**Exercise requirements**
Every line of the data that contains the string "Machine" must be copied.

**Data for review**
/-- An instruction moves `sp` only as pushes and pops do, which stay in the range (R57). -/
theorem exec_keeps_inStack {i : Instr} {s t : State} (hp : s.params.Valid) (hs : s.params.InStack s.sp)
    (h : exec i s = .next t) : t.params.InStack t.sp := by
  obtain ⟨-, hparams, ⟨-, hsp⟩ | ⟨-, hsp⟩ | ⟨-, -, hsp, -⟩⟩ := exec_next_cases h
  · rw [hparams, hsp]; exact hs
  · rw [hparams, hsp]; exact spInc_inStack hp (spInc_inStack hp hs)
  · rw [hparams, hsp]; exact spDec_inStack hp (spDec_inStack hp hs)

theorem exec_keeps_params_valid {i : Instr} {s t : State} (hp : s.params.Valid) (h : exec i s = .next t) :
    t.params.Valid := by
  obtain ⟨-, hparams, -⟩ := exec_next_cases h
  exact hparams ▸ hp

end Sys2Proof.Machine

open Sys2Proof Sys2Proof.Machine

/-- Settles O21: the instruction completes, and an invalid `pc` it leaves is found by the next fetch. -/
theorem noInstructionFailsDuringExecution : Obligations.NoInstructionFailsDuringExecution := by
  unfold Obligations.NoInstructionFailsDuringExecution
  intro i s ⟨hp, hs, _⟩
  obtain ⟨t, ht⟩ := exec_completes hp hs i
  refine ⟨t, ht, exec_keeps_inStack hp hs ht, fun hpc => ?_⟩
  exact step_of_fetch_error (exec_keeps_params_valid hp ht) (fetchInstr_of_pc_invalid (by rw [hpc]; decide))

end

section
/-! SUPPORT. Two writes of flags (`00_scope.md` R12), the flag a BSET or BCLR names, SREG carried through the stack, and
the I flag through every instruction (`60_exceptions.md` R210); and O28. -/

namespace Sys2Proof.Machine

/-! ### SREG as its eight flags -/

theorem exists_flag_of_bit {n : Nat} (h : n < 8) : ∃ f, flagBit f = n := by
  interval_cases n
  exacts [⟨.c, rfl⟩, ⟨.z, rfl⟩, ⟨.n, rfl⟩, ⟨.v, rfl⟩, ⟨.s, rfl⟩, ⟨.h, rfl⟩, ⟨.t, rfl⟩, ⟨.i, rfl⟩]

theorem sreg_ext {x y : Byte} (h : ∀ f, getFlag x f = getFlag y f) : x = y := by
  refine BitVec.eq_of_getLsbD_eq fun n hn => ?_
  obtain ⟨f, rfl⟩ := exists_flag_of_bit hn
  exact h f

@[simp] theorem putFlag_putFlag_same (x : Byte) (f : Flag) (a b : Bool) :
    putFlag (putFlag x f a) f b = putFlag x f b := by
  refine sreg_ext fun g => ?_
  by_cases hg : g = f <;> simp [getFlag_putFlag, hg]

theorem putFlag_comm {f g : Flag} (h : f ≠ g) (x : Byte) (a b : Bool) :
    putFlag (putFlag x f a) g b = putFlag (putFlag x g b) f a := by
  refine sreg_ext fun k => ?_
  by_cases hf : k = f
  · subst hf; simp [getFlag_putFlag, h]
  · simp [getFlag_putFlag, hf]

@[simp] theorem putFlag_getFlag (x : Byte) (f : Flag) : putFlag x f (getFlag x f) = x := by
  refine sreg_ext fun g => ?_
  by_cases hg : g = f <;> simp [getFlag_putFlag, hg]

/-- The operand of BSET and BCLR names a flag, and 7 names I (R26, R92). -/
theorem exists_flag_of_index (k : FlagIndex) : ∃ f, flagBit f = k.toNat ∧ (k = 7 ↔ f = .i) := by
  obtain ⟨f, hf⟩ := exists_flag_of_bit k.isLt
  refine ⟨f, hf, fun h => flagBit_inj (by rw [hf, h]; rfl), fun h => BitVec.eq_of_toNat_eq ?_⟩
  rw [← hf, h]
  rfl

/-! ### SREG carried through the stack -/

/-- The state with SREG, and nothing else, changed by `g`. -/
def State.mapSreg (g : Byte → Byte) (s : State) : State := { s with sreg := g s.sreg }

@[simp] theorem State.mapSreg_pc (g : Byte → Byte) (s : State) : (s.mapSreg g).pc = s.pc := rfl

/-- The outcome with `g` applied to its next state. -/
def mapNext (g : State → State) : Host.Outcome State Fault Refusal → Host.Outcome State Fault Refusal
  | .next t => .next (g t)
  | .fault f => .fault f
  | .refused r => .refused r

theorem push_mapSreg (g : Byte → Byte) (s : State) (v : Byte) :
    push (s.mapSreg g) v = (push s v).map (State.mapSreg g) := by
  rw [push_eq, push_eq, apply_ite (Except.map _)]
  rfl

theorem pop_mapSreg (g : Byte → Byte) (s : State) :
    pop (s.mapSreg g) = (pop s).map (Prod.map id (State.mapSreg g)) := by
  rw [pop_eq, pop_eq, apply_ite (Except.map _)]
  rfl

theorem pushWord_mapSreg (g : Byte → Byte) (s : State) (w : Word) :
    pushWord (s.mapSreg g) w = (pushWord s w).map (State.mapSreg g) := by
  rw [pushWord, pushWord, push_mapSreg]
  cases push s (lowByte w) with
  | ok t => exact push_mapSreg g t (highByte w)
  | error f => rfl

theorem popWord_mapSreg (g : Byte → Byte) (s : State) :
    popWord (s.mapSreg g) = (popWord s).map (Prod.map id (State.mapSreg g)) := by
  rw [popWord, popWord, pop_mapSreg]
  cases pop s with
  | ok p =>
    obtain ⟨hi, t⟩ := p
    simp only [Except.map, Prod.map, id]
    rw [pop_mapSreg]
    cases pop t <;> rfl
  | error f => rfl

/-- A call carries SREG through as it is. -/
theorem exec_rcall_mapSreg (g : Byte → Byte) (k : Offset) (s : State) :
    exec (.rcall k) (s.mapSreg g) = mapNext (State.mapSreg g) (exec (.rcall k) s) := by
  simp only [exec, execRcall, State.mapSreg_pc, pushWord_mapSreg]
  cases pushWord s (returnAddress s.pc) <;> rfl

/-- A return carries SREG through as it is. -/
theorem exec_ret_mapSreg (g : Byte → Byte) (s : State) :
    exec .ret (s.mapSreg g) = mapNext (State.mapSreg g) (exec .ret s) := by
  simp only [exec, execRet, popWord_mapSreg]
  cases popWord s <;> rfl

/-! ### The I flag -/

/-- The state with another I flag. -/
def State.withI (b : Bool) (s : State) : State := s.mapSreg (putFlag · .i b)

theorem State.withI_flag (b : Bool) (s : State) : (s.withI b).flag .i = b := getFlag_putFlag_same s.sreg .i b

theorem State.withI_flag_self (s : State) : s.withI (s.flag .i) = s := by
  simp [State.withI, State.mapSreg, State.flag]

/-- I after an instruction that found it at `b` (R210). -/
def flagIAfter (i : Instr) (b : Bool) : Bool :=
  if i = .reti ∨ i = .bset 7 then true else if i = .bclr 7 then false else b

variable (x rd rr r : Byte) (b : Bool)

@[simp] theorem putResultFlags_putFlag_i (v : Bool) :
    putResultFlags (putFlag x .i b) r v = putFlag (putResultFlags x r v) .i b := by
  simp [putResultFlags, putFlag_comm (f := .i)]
--
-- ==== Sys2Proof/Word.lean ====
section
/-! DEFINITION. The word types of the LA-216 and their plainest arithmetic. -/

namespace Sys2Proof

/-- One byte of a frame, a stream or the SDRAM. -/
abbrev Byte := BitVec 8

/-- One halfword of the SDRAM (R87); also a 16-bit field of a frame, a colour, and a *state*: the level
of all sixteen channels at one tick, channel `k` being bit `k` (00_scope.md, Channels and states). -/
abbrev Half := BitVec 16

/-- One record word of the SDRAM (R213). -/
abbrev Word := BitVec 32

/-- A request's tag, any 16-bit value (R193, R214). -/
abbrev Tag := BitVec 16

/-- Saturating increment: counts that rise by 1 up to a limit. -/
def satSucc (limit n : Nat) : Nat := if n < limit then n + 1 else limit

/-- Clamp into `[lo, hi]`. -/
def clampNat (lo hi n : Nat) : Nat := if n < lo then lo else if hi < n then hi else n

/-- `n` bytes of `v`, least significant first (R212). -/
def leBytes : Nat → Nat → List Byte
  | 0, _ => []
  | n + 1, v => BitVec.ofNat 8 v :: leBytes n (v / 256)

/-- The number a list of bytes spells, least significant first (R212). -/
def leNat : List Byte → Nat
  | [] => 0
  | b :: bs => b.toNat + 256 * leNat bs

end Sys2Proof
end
...
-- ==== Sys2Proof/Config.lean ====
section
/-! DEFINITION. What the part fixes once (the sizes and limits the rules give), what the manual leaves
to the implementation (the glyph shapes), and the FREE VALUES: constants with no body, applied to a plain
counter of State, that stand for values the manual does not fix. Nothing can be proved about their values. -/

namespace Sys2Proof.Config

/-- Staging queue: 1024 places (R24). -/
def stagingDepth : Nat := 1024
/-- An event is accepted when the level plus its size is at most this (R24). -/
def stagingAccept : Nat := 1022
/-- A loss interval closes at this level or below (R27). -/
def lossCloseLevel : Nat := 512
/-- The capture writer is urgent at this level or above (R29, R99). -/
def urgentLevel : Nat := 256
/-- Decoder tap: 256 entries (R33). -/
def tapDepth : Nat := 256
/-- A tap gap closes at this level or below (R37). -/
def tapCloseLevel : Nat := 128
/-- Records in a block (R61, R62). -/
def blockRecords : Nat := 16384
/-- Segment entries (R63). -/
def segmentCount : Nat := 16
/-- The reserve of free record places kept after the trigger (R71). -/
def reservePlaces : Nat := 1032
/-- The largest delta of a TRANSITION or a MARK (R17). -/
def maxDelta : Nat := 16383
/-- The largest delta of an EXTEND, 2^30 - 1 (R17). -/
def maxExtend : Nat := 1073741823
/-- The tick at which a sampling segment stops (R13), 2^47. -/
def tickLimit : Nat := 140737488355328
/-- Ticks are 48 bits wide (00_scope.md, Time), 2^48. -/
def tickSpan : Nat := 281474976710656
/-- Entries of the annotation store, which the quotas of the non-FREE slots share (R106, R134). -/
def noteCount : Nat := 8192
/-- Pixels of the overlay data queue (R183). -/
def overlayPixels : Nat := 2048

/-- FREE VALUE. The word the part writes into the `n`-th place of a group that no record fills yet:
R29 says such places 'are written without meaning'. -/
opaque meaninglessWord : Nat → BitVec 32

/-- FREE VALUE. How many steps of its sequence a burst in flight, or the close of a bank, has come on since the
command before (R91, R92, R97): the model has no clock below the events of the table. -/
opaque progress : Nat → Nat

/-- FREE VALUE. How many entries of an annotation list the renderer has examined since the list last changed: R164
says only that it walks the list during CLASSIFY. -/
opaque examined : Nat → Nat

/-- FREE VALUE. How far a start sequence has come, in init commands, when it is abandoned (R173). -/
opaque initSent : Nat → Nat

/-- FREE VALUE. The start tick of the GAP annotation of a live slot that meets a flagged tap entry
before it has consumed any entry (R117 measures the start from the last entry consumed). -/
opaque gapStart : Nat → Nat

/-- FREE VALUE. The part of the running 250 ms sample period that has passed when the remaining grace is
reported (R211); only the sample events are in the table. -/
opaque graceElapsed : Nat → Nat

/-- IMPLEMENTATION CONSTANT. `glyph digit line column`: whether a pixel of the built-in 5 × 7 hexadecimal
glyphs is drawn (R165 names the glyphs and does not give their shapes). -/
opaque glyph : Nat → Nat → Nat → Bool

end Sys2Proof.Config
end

**Answer box**
end Sys2Proof.Machine
open Sys2Proof Sys2Proof.Machine
namespace Sys2Proof.Machine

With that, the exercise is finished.